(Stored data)
-- ==== Sys2Proof/Laws/Memory.lean ====
section
/-! SUPPORT. The laws of the exchange bank's memory: reads after writes, and that every write keeps the canonical form. -/

namespace Sys2Proof.Machine

/-- A memory in canonical form above a bound is so above any lower bound. -/
theorem Mem.okFrom_mono {m : List Host.Cell} {a b : Nat} (hab : a ≤ b) (h : Mem.okFrom b m = true) : Mem.okFrom a m = true := by
  cases m with
  | nil => rfl
  | cons c rest =>
    simp only [Mem.okFrom, Bool.and_eq_true, decide_eq_true_eq] at h ⊢
    exact ⟨⟨Nat.le_trans hab h.1.1, h.1.2⟩, h.2⟩

/-- A write keeps the canonical form above any bound below its address. -/
theorem Mem.set_okFrom {m : List Host.Cell} {lo a : Nat} (b : Byte) (ha : lo ≤ a) (h : Mem.okFrom lo m = true) :
    Mem.okFrom lo (Mem.set m a b) = true := by
  induction m generalizing lo with
  | nil =>
    unfold Mem.set
    split
    · rfl
    · rename_i hb
      simp [Mem.okFrom, ha, hb]
  | cons c rest ih =>
    simp only [Mem.okFrom, Bool.and_eq_true, decide_eq_true_eq] at h
    obtain ⟨⟨h1, h2⟩, h3⟩ := h
    unfold Mem.set
    split
    · split
      · simp [Mem.okFrom, h1, h2, h3]
      · rename_i hlt hb
        have h2' : c.2 ≠ default := by simpa using h2
        simp [Mem.okFrom, ha, hb, h2', h3]; omega
    · split
      · rename_i hge heq
        subst heq
        split
        · exact Mem.okFrom_mono (by omega) h3
        · rename_i hb
          simp [Mem.okFrom, ha, hb, h3]
      · rename_i hge hne
        have h2' : c.2 ≠ default := by simpa using h2
        simp only [Mem.okFrom, Bool.and_eq_true, decide_eq_true_eq]
        exact ⟨⟨h1, h2⟩, ih (by omega) h3⟩

/-- A write of one byte keeps the canonical form. -/
theorem Mem.set_wf {m : List Host.Cell} (a : Nat) (b : Byte) (h : Memory.wf m = true) : Memory.wf (Mem.set m a b) = true :=
  Mem.set_okFrom b (Nat.zero_le a) h

/-- A write of consecutive bytes keeps the canonical form. -/
theorem Mem.setBytes_wf (bs : List Byte) : ∀ {m : List Host.Cell} (a : Nat), Memory.wf m = true → Memory.wf (Mem.setBytes m a bs) = true := by
  induction bs with
  | nil => intro m a h; exact h
  | cons b bs ih => intro m a h; exact ih (a + 1) (Mem.set_wf a b h)

/-- Writes of bytes in any order keep the canonical form. -/
theorem Mem.foldl_set_wf {α : Type} {g : α → Nat} {v : α → Byte} (l : List α) : ∀ {m : List Host.Cell}, Memory.wf m = true →
    Memory.wf (l.foldl (fun m b => Mem.set m (g b) (v b)) m) = true := by
  induction l with
  | nil => intro m h; exact h
  | cons b bs ih => intro m h; exact ih (Mem.set_wf _ _ h)

/-- Below the first listed address every byte reads as the default. -/
theorem Mem.get_below {m : List Host.Cell} {lo a : Nat} (h : Mem.okFrom lo m = true) (ha : a < lo) : Mem.get m a = Mem.default := by
  induction m generalizing lo with
  | nil => rfl
  | cons c rest ih =>
    simp only [Mem.okFrom, Bool.and_eq_true, decide_eq_true_eq] at h
    unfold Mem.get
    rw [if_neg (by omega)]
    exact ih h.2 (by omega)

/-- A byte reads back as it was written. -/
theorem Mem.get_set_same {m : List Host.Cell} {lo a : Nat} {b : Byte} (h : Mem.okFrom lo m = true) : Mem.get (Mem.set m a b) a = b := by
  induction m generalizing lo with
  | nil =>
    unfold Mem.set
    split
    · rename_i e; simp [Mem.get, e]
    · simp [Mem.get]
  | cons c rest ih =>
    simp only [Mem.okFrom, Bool.and_eq_true, decide_eq_true_eq] at h
    unfold Mem.set
    split
    · rename_i hlt
      split
      · rename_i e
        unfold Mem.get
        rw [if_neg (by omega), Mem.get_below h.2 (by omega), e]
      · simp [Mem.get]
    · split
      · rename_i e
        split
        · rename_i e'
          rw [Mem.get_below h.2 (by omega), e']
        · simp [Mem.get]
      · rename_i e
        unfold Mem.get
        rw [if_neg (Ne.symm e)]
        exact ih h.2

/-- A write leaves every other byte as it was. -/
theorem Mem.get_set_other {m : List Host.Cell} {a x : Nat} {b : Byte} (hx : x ≠ a) : Mem.get (Mem.set m a b) x = Mem.get m x := by
  induction m with
  | nil =>
    unfold Mem.set
    split
    · rfl
    · simp [Mem.get, Ne.symm hx]
  | cons c rest ih =>
    unfold Mem.set
    split
    · split
      · rfl
      · simp [Mem.get, Ne.symm hx]
    · split
      · rename_i e
        split
        · simp [Mem.get, ← e, Ne.symm hx]
        · simp [Mem.get, ← e, Ne.symm hx]
      · simp only [Mem.get]
        split
        · rfl
        · exact ih

/-- A write of consecutive bytes leaves every byte outside them as it was. -/
theorem Mem.get_setBytes_other (bs : List Byte) : ∀ {m : List Host.Cell} {a x : Nat}, x < a ∨ a + bs.length ≤ x →
    Mem.get (Mem.setBytes m a bs) x = Mem.get m x := by
  induction bs with
  | nil => intro m a x _; rfl
  | cons b bs ih =>
    intro m a x hx
    rw [List.length_cons] at hx
    unfold Mem.setBytes
    rw [ih (by omega), Mem.get_set_other (by omega)]

/-- Consecutive bytes read back as they were written. -/
theorem Mem.get_setBytes (bs : List Byte) : ∀ {m : List Host.Cell} {a : Nat} (i : Nat) (hi : i < bs.length), Memory.wf m = true →
    Mem.get (Mem.setBytes m a bs) (a + i) = bs[i] := by
  induction bs with
  | nil => intro m a i hi; exact absurd hi (Nat.not_lt_zero _)
  | cons b bs ih =>
    intro m a i hi h
    unfold Mem.setBytes
    cases i with
    | zero => rw [Mem.get_setBytes_other bs (by omega)]; exact Mem.get_set_same h
    | succ i =>
      rw [show a + (i + 1) = a + 1 + i by omega]
      exact ih i (by simpa using hi) (Mem.set_wf a b h)

/-- The memory of the reset state is in canonical form. -/
theorem reset_xb_wf : Memory.wf State.reset.xb = true := rfl

end Sys2Proof.Machine
end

* Exercise goal
Determine how many lines in the data above include the word "reads", and state that number only.

* Result below
3